CareSpan Health, Inc. (company) announced that further to its press release dated May 31, 2023 announcing the memorandum of understanding with ChopraX LLC, the Company has entered into a binding definitive agreement effective on September 12, 2023 (the "DefinitiveAgreement"), with ChopraX in connection with a proposed venture between the parties to set up a business of integrative care using the CareSpan technology platform and operations (the "Business"). The Business is subject to the satisfaction of various conditions, including but not limited to: (i) the completion of a non-brokered financing of the Company for gross proceeds of a minimum of $2,000,000 and up to a maximum of $3,000,000, or such other amounts as mutually determined by the parties, through the issuance of securities of the Company (the "Concurrent Financing"); (ii) the approval by the directors of the Company and ChopraX of the Business and the matters related therein; (iii) the approval of the Business, the issuance of the ChopraX Compensation Shares (as defined below), and the ChopraX Compensation Convertible Securities (as defined below), by the TSX Venture Exchange (TSXV) and the shareholders of CareSpan (if applicable), and (iv) the receipt of all requisite regulatory or governmental authorizations and consents (as applicable). It is anticipated that the Concurrent Financing will close on or about October 2023.

Both parties agree that the Business will be part of the Company and will operate under the name "Chopra Whole Person Care" or such other name as the parties may decide. The board of directors of the Company will be responsible for the overall direction and supervision of the management of the Business. Pursuant to the Definitive Agreement and subject to applicable approvals, ChopraX will be entitled to nominate two individuals on the board of directors of the Company.

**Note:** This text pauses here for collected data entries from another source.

-- ==== Sys2Proof/Tests/Slice0.lean ====
section
/-! SUPPORT. Tests of the model. Expected results are those of `spec/95_test_vectors.md` (the section is named at each group)
or are written out from the table of `spec/30_encoding.md` R53; then one theorem for every statement that has hypotheses, with
a state and operands that meet them. -/

namespace Sys2Proof.Tests

open Sys2Proof.Machine

/-! ### Helpers -/

/-- The number `n / d`. -/
abbrev q (n : Int) (d : Nat := 1) : Number := .rat (mkRat n d)

abbrev seg (a b lv : Number) : Segment := { start := a, stop := b, level := lv }

/-- The reset state in the instance `num`, with one unit constructed. -/
def unitState (sc : Scheme) (tb v : Number) (duty : Number := .zero) (num : NumFormat := .rational) : State :=
  ((State.resetWith { num, nMax := none }).setUnit sc { valid := true, tb, v }).setDuty duty

/-- The response of a command. -/
def answer (i : Instr) (s : State) : Option Response :=
  match exec i s with
  | .next t => t.response
  | _ => none

/-- The unit `sc` and the duty after a command. -/
def unitAfter (i : Instr) (s : State) (sc : Scheme) : Option (CoderUnit × Number) :=
  match exec i s with
  | .next t => some (t.unit sc, t.rzDuty)
  | _ => none

/-- The output of an `ENCODE`. -/
def output (i : Instr) (s : State) : Option (List Segment) :=
  match answer i s with
  | some { status := .ok, payload := .segments out } => some out
  | _ => none

/-- The levels of the output. -/
def levels (i : Instr) (s : State) : Option (List Number) := (output i s).map (·.map (·.level))

/-- The response of the `n`-th step from `s`. -/
def responseAt : Nat → State → Option Response
  | 0, s => s.response
  | n + 1, s =>
    match step s with
    | .next t => responseAt n t
    | _ => none

/-- The fault of one step. -/
def faultOf (s : State) : Option Fault :=
  match step s with
  | .fault e => some e
  | _ => none

/-- The refusal of one step. -/
def refusalOf (s : State) : Option Refusal :=
  match step s with
  | .refused r => some r
  | _ => none

/-! ### WellFormed: an ill-formed term for each check -/

theorem test_infinity_is_no_operand_of_q :
    (Instr.chkTb (.inf false)).wellFormed Config.reference = false := by decide

theorem test_nan_is_no_operand_of_q :
    (Instr.constructAmi (q 1) .nan).wellFormed Config.reference = false := by decide

theorem test_negative_zero_is_no_operand_of_q :
    (Instr.constructRz (q 1) (q 1) .negZero).wellFormed Config.reference = false := by decide

/-- One tenth is no double; the double next to it is. -/
theorem test_tenth_is_no_double :
    (Instr.setTbMan (q 1 10)).wellFormed { num := .binary64, nMax := none } = false ∧
      (Instr.setTbMan (q 3602879701896397 36028797018963968)).wellFormed { num := .binary64, nMax := none } = true := by
  decide

theorem test_overlong_bits_are_ill_formed :
    (Instr.encodeHdb3 [true, true, true]).wellFormed { num := .rational, nMax := some 2 } = false ∧
      (Instr.encodeHdb3 [true, true]).wellFormed { num := .rational, nMax := some 2 } = true := by decide

theorem test_overlong_chars_are_ill_formed :
    (Instr.parse [0x30#8, 0x31#8]).wellFormed { num := .rational, nMax := some 1 } = false := by decide

/-! ### Decoding: every row of the table, its word written out (R53) -/

theorem test_decode_functions :
    decode ⟨0b00000000#8, [.num (q 1 2)]⟩ = .instr (.chkTb (q 1 2)) ∧
    decode ⟨0b00000001#8, [.num (q 1 2)]⟩ = .instr (.chkAmpc (q 1 2)) ∧
    decode ⟨0b00000010#8, [.num (q 1 2)]⟩ = .instr (.chkAmpo (q 1 2)) ∧
    decode ⟨0b00000011#8, [.num (q 1 2)]⟩ = .instr (.chkDuty (q 1 2)) ∧
    decode ⟨0b00000100#8, [.len 2, .chr 0x31#8, .chr 0x2A#8]⟩ = .instr (.parse [0x31#8, 0x2A#8]) := by decide

theorem test_decode_construct :
    decode ⟨0b00010000#8, [.num (q 1), .num (q 2)]⟩ = .instr (.constructNrzl (q 1) (q 2)) ∧
    decode ⟨0b00010001#8, [.num (q 1), .num (q 2)]⟩ = .instr (.constructNrzi (q 1) (q 2)) ∧
    decode ⟨0b00010010#8, [.num (q 1), .num (q 2), .num (q 1 4)]⟩ = .instr (.constructRz (q 1) (q 2) (q 1 4)) ∧
    decode ⟨0b00010011#8, [.num (q 1), .num (q 2)]⟩ = .instr (.constructMan (q 1) (q 2)) ∧
    decode ⟨0b00010100#8, [.num (q 1), .num (q 2)]⟩ = .instr (.constructAmi (q 1) (q 2)) ∧
    decode ⟨0b00010101#8, [.num (q 1), .num (q 2)]⟩ = .instr (.constructMlt3 (q 1) (q 2)) ∧
    decode ⟨0b00010110#8, [.num (q 1), .num (q 2)]⟩ = .instr (.constructHdb3 (q 1) (q 2)) := by decide

theorem test_decode_set_tb :
    decode ⟨0b00100000#8, [.num (q 3)]⟩ = .instr (.setTbNrzl (q 3)) ∧
    decode ⟨0b00100001#8, [.num (q 3)]⟩ = .instr (.setTbNrzi (q 3)) ∧
    decode ⟨0b00100010#8, [.num (q 3)]⟩ = .instr (.setTbRz (q 3)) ∧
    decode ⟨0b00100011#8, [.num (q 3)]⟩ = .instr (.setTbMan (q 3)) ∧
    decode ⟨0b00100100#8, [.num (q 3)]⟩ = .instr (.setTbAmi (q 3)) ∧
    decode ⟨0b00100101#8, [.num (q 3)]⟩ = .instr (.setTbMlt3 (q 3)) ∧
    decode ⟨0b00100110#8, [.num (q 3)]⟩ = .instr (.setTbHdb3 (q 3)) := by decide

theorem test_decode_set_amp :
    decode ⟨0b00110000#8, [.num (q 3)]⟩ = .instr (.setAmpNrzl (q 3)) ∧
    decode ⟨0b00110001#8, [.num (q 3)]⟩ = .instr (.setAmpNrzi (q 3)) ∧
    decode ⟨0b00110010#8, [.num (q 3)]⟩ = .instr (.setAmpRz (q 3)) ∧
    decode ⟨0b00110011#8, [.num (q 3)]⟩ = .instr (.setAmpMan (q 3)) ∧
    decode ⟨0b00110100#8, [.num (q 3)]⟩ = .instr (.setAmpAmi (q 3)) ∧
    decode ⟨0b00110101#8, [.num (q 3)]⟩ = .instr (.setAmpMlt3 (q 3)) ∧
    decode ⟨0b00110110#8, [.num (q 3)]⟩ = .instr (.setAmpHdb3 (q 3)) := by decide

theorem test_decode_set_duty :
    decode ⟨0b01000000#8, [.num (q 3)]⟩ = .instr (.setDutyNrzl (q 3)) ∧
    decode ⟨0b01000001#8, [.num (q 3)]⟩ = .instr (.setDutyNrzi (q 3)) ∧
    decode ⟨0b01000010#8, [.num (q 3)]⟩ = .instr (.setDutyRz (q 3)) ∧
    decode ⟨0b01000011#8, [.num (q 3)]⟩ = .instr (.setDutyMan (q 3)) ∧
    decode ⟨0b01000100#8, [.num (q 3)]⟩ = .instr (.setDutyAmi (q 3)) ∧
    decode ⟨0b01000101#8, [.num (q 3)]⟩ = .instr (.setDutyMlt3 (q 3)) ∧
    decode ⟨0b01000110#8, [.num (q 3)]⟩ = .instr (.setDutyHdb3 (q 3)) := by decide

theorem test_decode_encode :
    decode ⟨0b01010000#8, [.len 3, .bit true, .bit false, .bit false]⟩ = .instr (.encodeNrzl [true, false, false]) ∧
    decode ⟨0b01010001#8, [.len 3, .bit true, .bit false, .bit false]⟩ = .instr (.encodeNrzi [true, false, false]) ∧
    decode ⟨0b01010010#8, [.len 3, .bit true, .bit false, .bit false]⟩ = .instr (.encodeRz [true, false, false]) ∧
    decode ⟨0b01010011#8, [.len 3, .bit true, .bit false, .bit false]⟩ = .instr (.encodeMan [true, false, false]) ∧
    decode ⟨0b01010100#8, [.len 3, .bit true, .bit false, .bit false]⟩ = .instr (.encodeAmi [true, false, false]) ∧
    decode ⟨0b01010101#8, [.len 3, .bit true, .bit false, .bit false]⟩ = .instr (.encodeMlt3 [true, false, false]) ∧
    decode ⟨0b01010110#8, [.len 3, .bit true, .bit false, .bit false]⟩ = .instr (.encodeHdb3 [true, false, false]) := by decide

/-- The reserved words of `spec/95_test_vectors.md` 2.8, and selector 7 of every class. -/
theorem test_reserved_words :
    ([0x05#8, 0x06#8, 0x07#8, 0x08#8, 0x17#8, 0x18#8, 0x27#8, 0x37#8, 0x47#8, 0x57#8, 0x58#8, 0x60#8, 0xFF#8].all
      fun w => decide (decode ⟨w, []⟩ = .reserved w)) = true := by decide

/-- A length that is not the number of the elements, a missing and a superfluous operand. -/
theorem test_bad_operands :
    decode ⟨0x54#8, [.len 2, .bit true]⟩ = .badOperands (.encode .ami) ∧
    decode ⟨0x00#8, []⟩ = .badOperands .chkTb ∧
    decode ⟨0x10#8, [.num (q 1), .num (q 1), .num (q 1)]⟩ = .badOperands (.construct .nrzl) := by decide

/-- The words of `PARSE "0110"` and of `ENCODE.MAN 01`. -/
theorem test_encode_sequences :
    encode (.parse [0x30#8, 0x31#8, 0x31#8, 0x30#8]) =
        ⟨0x04#8, [.len 4, .chr 0x30#8, .chr 0x31#8, .chr 0x31#8, .chr 0x30#8]⟩ ∧
      encode (.encodeMan [false, true]) = ⟨0x53#8, [.len 2, .bit false, .bit true]⟩ := by decide

theorem test_decodeTableWord :
    decodeTableWord 8 0x12 = some (.constructRz .zero .zero .zero) ∧ decodeTableWord 8 0x56 = some (.encodeHdb3 []) ∧
      decodeTableWord 8 0x17 = none ∧ decodeTableWord 16 0x0110 = none := by decide

/-- A response is its status code and its payload (R55). -/
theorem test_response_items :
    (Response.answer (.segments [seg (q 0) (q 1) (q 1), seg (q 1) (q 2) (q (-1))])).items =
        [.code 0, .len 2, .num (q 0), .num (q 1), .num (q 1), .num (q 1), .num (q 2), .num (q (-1))] ∧
      (Response.failure .parseReject).items = [.code 7] := by decide

/-! ### The checks (2.1) -/

theorem test_chk_tb :
    answer (.chkTb (q 1 2)) .reset = some (.answer (.num (q 1 2))) ∧
    answer (.chkTb (q 0)) .reset = some (.failure .invalidBitPeriod) ∧
    answer (.chkTb (q (-1))) .reset = some (.failure .invalidBitPeriod) := by decide

theorem test_chk_ampc :
    answer (.chkAmpc (q 5 2)) .reset = some (.answer (.num (q 5 2))) ∧
    answer (.chkAmpc (q 0)) .reset = some (.failure .badAmplitude) ∧
    answer (.chkAmpc (q (-1))) .reset = some (.failure .badAmplitude) := by decide

theorem test_chk_ampo :
    answer (.chkAmpo (q (-1))) .reset = some (.answer (.num (q (-1)))) ∧
    answer (.chkAmpo (q 3)) .reset = some (.answer (.num (q 3))) ∧
    answer (.chkAmpo (q 0)) .reset = some (.failure .badAmplitude) := by decide

theorem test_chk_duty :
    answer (.chkDuty (q 1 2)) .reset = some (.answer (.num (q 1 2))) ∧
    answer (.chkDuty (q 1)) .reset = some (.answer (.num (q 1))) ∧
    answer (.chkDuty (q 0)) .reset = some (.failure .wrongDuty) ∧
    answer (.chkDuty (q 3 2)) .reset = some (.failure .wrongDuty) ∧
    answer (.chkDuty (q (-1) 2)) .reset = some (.failure .wrongDuty) := by decide

/-- The values of the binary instances only. -/
theorem test_checks_of_special_values :
    ([Number.inf false, .inf true, .nan, .negZero].all fun x =>
      decide (answer (.chkTb x) .reset = some (.failure .invalidBitPeriod)) &&
      decide (answer (.chkAmpc x) .reset = some (.failure .badAmplitude)) &&
      decide (answer (.chkAmpo x) .reset = some (.failure .badAmplitude)) &&
      decide (answer (.chkDuty x) .reset = some (.failure .wrongDuty))) = true := by decide

/-! ### PARSE (2.8) -/

theorem test_parse_digits :
    answer (.parse [0x30#8, 0x31#8, 0x31#8, 0x30#8]) .reset = some (.answer (.bits [false, true, true, false])) := by decide

theorem test_parse_rejects :
    answer (.parse []) .reset = some (.failure .parseReject) ∧
    answer (.parse [0x30#8, 0x31#8, 0x20#8, 0x31#8, 0x30#8]) .reset = some (.failure .parseReject) ∧
    answer (.parse [0x30#8, 0x31#8, 0x32#8, 0x30#8]) .reset = some (.failure .parseReject) ∧
    answer (.parse [0x20#8, 0x30#8, 0x31#8]) .reset = some (.failure .parseReject) := by decide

ChopraX will lose such nomination rights if, at any time, ChopraX's holding of the CareSpan Securities (as defined below) is less than 25% of the outstanding securities of the Company on a fully-diluted basis. Except as specifically authorized or granted under the Definitive Agreement, CareSpan will be the sole owner or authorized user, and will have any and all intellectual property rights including, without limitation, copyright and moral rights in any technology, software or other content that is created through the Business. As consideration for the grant of the Chopra Asset License, the Company will issue to ChopraX: (i) an aggregate total of common shares in the capital of the Company (the "CareSpanShares") such that ChopraX's equity holding is equal to 25% of the issued and outstanding CareSpan Shares (the "ChopraXCompensationShares") as of the date of the Definitive Agreement (the "Signing Date"); and (ii) an aggregate total of securities convertible into CareSpan Shares (the "ChopraX Compensation Convertible Securities" and together with the ChopraX Compensation Shares, the "CareSpan Securities") such that ChopraX's aggregate holding of the CareSpan Securities is equal to 50% of the outstanding securities of the Company on a fully-diluted basis as of the Signing Date of the Definitive Agreement.

Each ChopraX Compensation Convertible Security will be exercisable into one CareSpan Share for a period of twenty-four (24) months from the closing date of the Definitive Agreement (the "ClosingDate") at a price of $0.20 per CareSpan Share, or such other conversion price determined in accordance with the TSXV policies. Furthermore, the CareSpan Convertible Securities shall only be exercisable upon the earlier of: (i) the CareSpan Shares trading over $0.20 per CareSpan Share for 20 consecutive trading days, and (ii) the date two years following the Closing Date.